NCA as an authorized body which monitors and regulates the operations of the Telcos in Ghana must ensure the Telcos implement proper registration standards. The authority could also directly get involved in the SIM registration process in Ghana should government request such an exercise to be carried out.NCA in consultation with the Telcos must create Unstructured Supplementary Service Data (USSD) protocol which will enable new users access the facility by texting their NID number to a short code for verification and authorization. In order to check malicious people from using others NID to register, NCA must have the sole responsibility to implement certain authentication mechanism to verify new users. This new SIM registration process will prevent fake SIM registration and make things difficult for fraudsters to carry out any criminal activity like SIM Box and mobile money fraud. NCA involvement in the new SIM registration will enable the authority have:

i. Statistics of registered subscribers on real time basis.

ii. A determining index to derive the market share of the Telcos easily.

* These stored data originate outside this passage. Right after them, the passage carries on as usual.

/-- The parameters with a constant parity predicate, as R129 admits. -/
def withParity (b : Bool) : Impl := { defaultImpl with navParity := .const b }

/-- V52: the predicate true, and false. -/
theorem test_navpar : after (.navpar 0) { State.reset with clen := 11, impl := withParity true }
    statusWord = some 0 := by decide +kernel
theorem test_navpar_fails : after (.navpar 0) { State.reset with clen := 11, impl := withParity false }
    statusWord = some 0x13 := by decide +kernel

/-- V53: LAST_ERR goes, ERR_STICKY stays. -/
theorem test_nop : after .nop { State.reset with lastErr := .outOfRange, errSticky := true }
    statusWord = some 0x10 := by decide +kernel

/-- V55: an 8-bit write of a register is bad. -/
theorem test_bad_write : nextOf (serveAccess (.write 8 0x008 5) State.reset) =
    some (faulted .badAccess State.reset) := by decide +kernel

/-- V54: writing 1 to bit 4 of STATUS. -/
theorem test_clear_sticky : portWrite (portTarget State.reset 32 0x004) 0x10
    { State.reset with lastErr := .structureMismatch, errSticky := true } =
    { State.reset with lastErr := .structureMismatch } := by decide +kernel

/-- R68: SETVAL's two writes and WRUV's command word. -/
theorem test_expand_wruv : (expand (.wruv 10 0x7FF)).map lineAccess =
    [.write 32 0x010 0x7FF, .write 32 0x014 0, .write 32 0x000 0x110A0000] := by decide

/-! ## Witnesses: for each statement with hypotheses, inputs that meet them

Where a statement has several clauses, there is one witness for each, at the ends of their ranges. -/

theorem witness_DecodeOfEncode : (Instr.rdu 1).wf = true ∧ (Instr.rdu 32).wf = true ∧
    (Instr.rdsm 2).wf = true ∧ (Instr.scalef 15).wf = true ∧ (Instr.navpar 1).wf = true := by decide

theorem witness_EncodeOfDecode : decode 0x30FF0000#32 = .ok (.push 0xFF) := by decide

/-- One word for each clause (a) to (g) of R65. -/
theorem witness_IllegalWordsFault_illegal :
    illegalWord 0x00008000#32 ∧ illegalWord 0x43000000#32 ∧ illegalWord 0x00010000#32 ∧
    illegalWord 0x10210000#32 ∧ illegalWord 0x11000000#32 ∧ illegalWord 0x12010000#32 ∧
    illegalWord 0x14100000#32 ∧ illegalWord 0x42020000#32 := by
  simp [illegalWord]

/-- Legal words at the ends of the ranges of clauses (d) to (g). -/
theorem witness_IllegalWordsFault_legal :
    ¬ illegalWord 0x10010000#32 ∧ ¬ illegalWord 0x11200000#32 ∧ ¬ illegalWord 0x12020000#32 ∧
    ¬ illegalWord 0x160F0000#32 ∧ ¬ illegalWord 0x42010000#32 := by
  simp [illegalWord]

/-- The hypothesis on the queue. -/
theorem witness_IllegalWordsFault_queue :
    { State.reset with pending := [commandInput 0x10000000#32] }.pending =
      commandInput 0x10000000#32 :: [] := rfl

/-- The ends of the admitted operands in the statements that give a command's words, and the operands
next to them. -/
theorem witness_encodedWith :
    ((1 ≤ (1#8).toNat ∧ (1#8).toNat ≤ 32) ∧ (1 ≤ (32#8).toNat ∧ (32#8).toNat ≤ 32) ∧
      ¬ (1 ≤ (0#8).toNat ∧ (0#8).toNat ≤ 32) ∧ ¬ (1 ≤ (33#8).toNat ∧ (33#8).toNat ≤ 32)) ∧
    ((2 ≤ (2#8).toNat ∧ (2#8).toNat ≤ 32) ∧ ¬ (2 ≤ (1#8).toNat ∧ (1#8).toNat ≤ 32)) ∧
    ((15#8).toNat ≤ 15 ∧ ¬ (16#8).toNat ≤ 15) ∧ ((1#8).toNat ≤ 1 ∧ ¬ (2#8).toNat ≤ 1) ∧
    ¬ (True ∧ 1#16 = 0#16) ∧ ¬ (1#8 = 0#8 ∧ 0#16 = 0#16) := by decide

theorem witness_StepRunsDecodedCommand :
    { State.reset with pending := [commandInput 0x10080000#32] }.pending =
      commandInput 0x10080000#32 :: [] ∧ decode 0x10080000#32 = .ok (.rdu 8) := ⟨rfl, by decide⟩

/-- A register that is not CMD, and the last byte and the last word of the window. -/
theorem witness_StepRunsDecodedCommand_access : Reg.status ≠ .cmd ∧ Reg.ktabHi 15 ≠ .cmd ∧
    State.reset.pending = [] ∧ 65535 < State.reset.impl.cbufCap ∧ 65532 % 4 = 0 ∧
    65532 + 3 < State.reset.impl.cbufCap := by decide

theorem witness_EveryStepCompletes :
    ∀ a b, { State.reset with pending := [.blockReset] }.pending.head? ≠ some (.twoAgents a b) :=
  fun _ _ => by simp

theorem witness_EveryStepCompletes_refused (a b : PortAccess) :
    { State.reset with pending := [.twoAgents a b] }.pending.head? = some (.twoAgents a b) := rfl

/-- A command word that faults, an illegal word, and the two bad accesses nearest to good ones. -/
theorem witness_FaultChangesOnlyStatus : 
    (nextOf (runCommand 0x10010000#32 State.reset)).map State.lastErr = some .outOfRange ∧
    (nextOf (runCommand 0x10000000#32 State.reset)).map State.lastErr = some .illegalCommand ∧
    portTarget State.reset 8 0x000 = .bad ∧ portTarget State.reset 32 0x10002 = .bad := by
  decide +kernel

/-- PUSHN with two of its fault conditions at once: the configuration comes first. -/
theorem witness_FirstFaultReported :
    after .pushn { State.reset with asciiCfg := 0, arg1 := 1 } State.lastErr = some .configError ∧
    byteRangeFits { State.reset with asciiCfg := 0, arg1 := 1 } = false := by decide +kernel

theorem witness_StickyErrorBit : after .nop { State.reset with errSticky := true }
    (fun t => (t.lastErr, t.errSticky)) = some (.none, true) ∧
    portTarget State.reset 16 0x10000 = .bad := by decide +kernel

/-- A set bit that a STATUS write at a platform address clears. -/
theorem witness_StickyErrorBit_cleared :
    (nextOf (step { State.reset with
      impl := { defaultImpl with base := .placed 0x40000000 }
      errSticky := true
      pending := [.addressed 32 0x40000004 (some 0x10)] })).map State.errSticky = some false := by
  decide +kernel

theorem witness_CommandFrame : after (.rdu 8) (loaded [0xD3]) (fun t => (t.res, t.bitpos)) =
    some (0xD3, 8) ∧ (loaded [0xD3]).res = 0 := by decide +kernel

/-- Two buffers that differ only above the view. -/
theorem witness_CommandsReadOnlyTheView :
    (∀ a, a < (loaded [0xD3]).clen.toNat → (memOf [0xD3, 0xFF]).read a = (loaded [0xD3]).cbuf.read a) ∧
    (∀ w, Instr.rdu 8 ≠ .wru w) ∧ after (.rdu 8) (loaded [0xD3]) State.res = some 0xD3 := by
  refine ⟨?_, fun _ => nofun, by decide +kernel⟩
  intro a ha
  have h : a = 0 := by
    have : (loaded [0xD3]).clen.toNat = 1 := by decide
    omega
  subst h
  decide

/-- Fields of 8, 1 and 32 bits that end at the view's end, and one that ends a bit past it. -/
theorem witness_RduReadsField :
    (loaded [0xD3]).bitpos.toNat + 8 = 8 * (loaded [0xD3]).clen.toNat ∧
    8 * (loaded [0xD3]).clen.toNat < (loaded [0xD3]).bitpos.toNat + 9 ∧
    { loaded [0xD3] with bitpos := 7 }.bitpos.toNat + 1 = 8 * (loaded [0xD3]).clen.toNat ∧
    (loaded [1, 2, 3, 4]).bitpos.toNat + 32 = 8 * (loaded [1, 2, 3, 4]).clen.toNat := by decide

theorem witness_WruWritesField :
    (loaded [1, 2, 3, 4]).bitpos.toNat + (32#8).toNat ≤ 8 * (loaded [1, 2, 3, 4]).clen.toNat ∧
    (loaded [1, 2, 3, 4]).cbuf.wf = true ∧
    8 * (loaded [1, 2, 3]).clen.toNat < (loaded [1, 2, 3]).bitpos.toNat + (25#8).toNat := by decide

theorem witness_RdsmReadsSignMagnitude :
    (2 ≤ (2#8).toNat ∧ (loaded [0x80]).bitpos.toNat + (2#8).toNat ≤ 8 * (loaded [0x80]).clen.toNat) ∧
    8 * (loaded [0x80]).clen.toNat < (loaded [0x80]).bitpos.toNat + (9#8).toNat := by decide

theorem witness_SignMagnitudeSign : 2 ≤ (8#8).toNat ∧ (8#8).toNat ≤ 32 ∧
    (loaded [0x80]).bitpos.toNat + (8#8).toNat ≤ 8 * (loaded [0x80]).clen.toNat := by decide

/-- A 38-bit field that ends at the view's end, and one that ends one bit past it. -/
theorem witness_Rdx38ReadsExtended :
    { loaded [1, 2, 3, 4, 5] with bitpos := 2 }.bitpos.toNat + 38 =
      8 * { loaded [1, 2, 3, 4, 5] with bitpos := 2 }.clen.toNat ∧
    8 * { loaded [1, 2, 3, 4, 5] with bitpos := 3 }.clen.toNat <
      { loaded [1, 2, 3, 4, 5] with bitpos := 3 }.bitpos.toNat + 38 := by decide

theorem witness_FieldRoundTrip : 1 ≤ (32#8).toNat ∧ (32#8).toNat ≤ 32 ∧
    (loaded [1, 2, 3, 4, 5]).cbuf.wf = true ∧ (loaded [1, 2, 3, 4, 5]).clen.toNat ≤ 2 ^ 28 ∧
    (8#32).toNat + (32#8).toNat ≤ 8 * (loaded [1, 2, 3, 4, 5]).clen.toNat := by decide

theorem witness_Rdx38IsTwoReads : (loaded [1, 2, 3, 4, 5]).clen.toNat ≤ 2 ^ 28 ∧
    (2#32).toNat + 38 ≤ 8 * (loaded [1, 2, 3, 4, 5]).clen.toNat := by decide

theorem witness_ScaleCommandsMultiply : (15#8).toNat < 16 := by decide

theorem witness_F64ExactUpTo53Bits : (2 ^ 53 : Int).natAbs ≤ 2 ^ 53 ∧ (-2 ^ 53 : Int).natAbs ≤ 2 ^ 53 := by
  decide

/-- The bits below the cut are exactly half of a unit. -/
theorem witness_RoundingNearestEven : 2 * (3 % 2 ^ 1) = 2 ^ 1 ∧ roundShift 3 1 = 2 := by decide

/-- The values next to the overflow bound, from IEEE 754: the last integer below it, and the bound. -/
theorem witness_RoundingNearestEven_bound :
    f64 (2 ^ 1024 - 2 ^ 970 - 1) = 0x7FEFFFFFFFFFFFFF ∧ f64 (2 ^ 1024 - 2 ^ 970) = 0x7FF0000000000000 ∧
    f64Exp 0x7FEFFFFFFFFFFFFF < 2047 ∧ f64Exp 0x0000000000000001 < 2047 := by decide +kernel

/-- A NaN, an infinity with a zero, an infinity with a finite number, a zero with one. -/
theorem witness_MulfSpecialOperands : f64IsNaN 0x7FF0000000000001 = true ∧
    f64IsInf 0xFFF0000000000000 = true ∧ f64IsZero 0x8000000000000000 = true ∧
    f64IsNaN 0x0000000000000001 = false ∧ f64IsZero 0x0000000000000001 = false ∧
    f64Exp 0x7FEFFFFFFFFFFFFF < 2047 := by decide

iii. A real time information on the progress of SIM registration

iv. The mechanism to check and prevent the use of pre-registered SIM cards

v. Prevent registration with fake bio-data

The Telcos must ensure that subscribers’ privacy is protected at all times. The situation where Telcos release subscriber details to third party companies must be addressed by NCA. NCA must also ensure that any Telco that releases information of its subscriber to a third-party marketing organization shall receive some form of stern punishment and the subscribers involved compensated appropriately. The introduction of punitive measures will deter the networks from releasing such data. Until this is done, Telcos will not enforce policies which protect subscriber data. A mix of punitive and reward actions can be applied to Telcos that either flout or enforce their privacy policies. This will go in a long way to sanitize the system.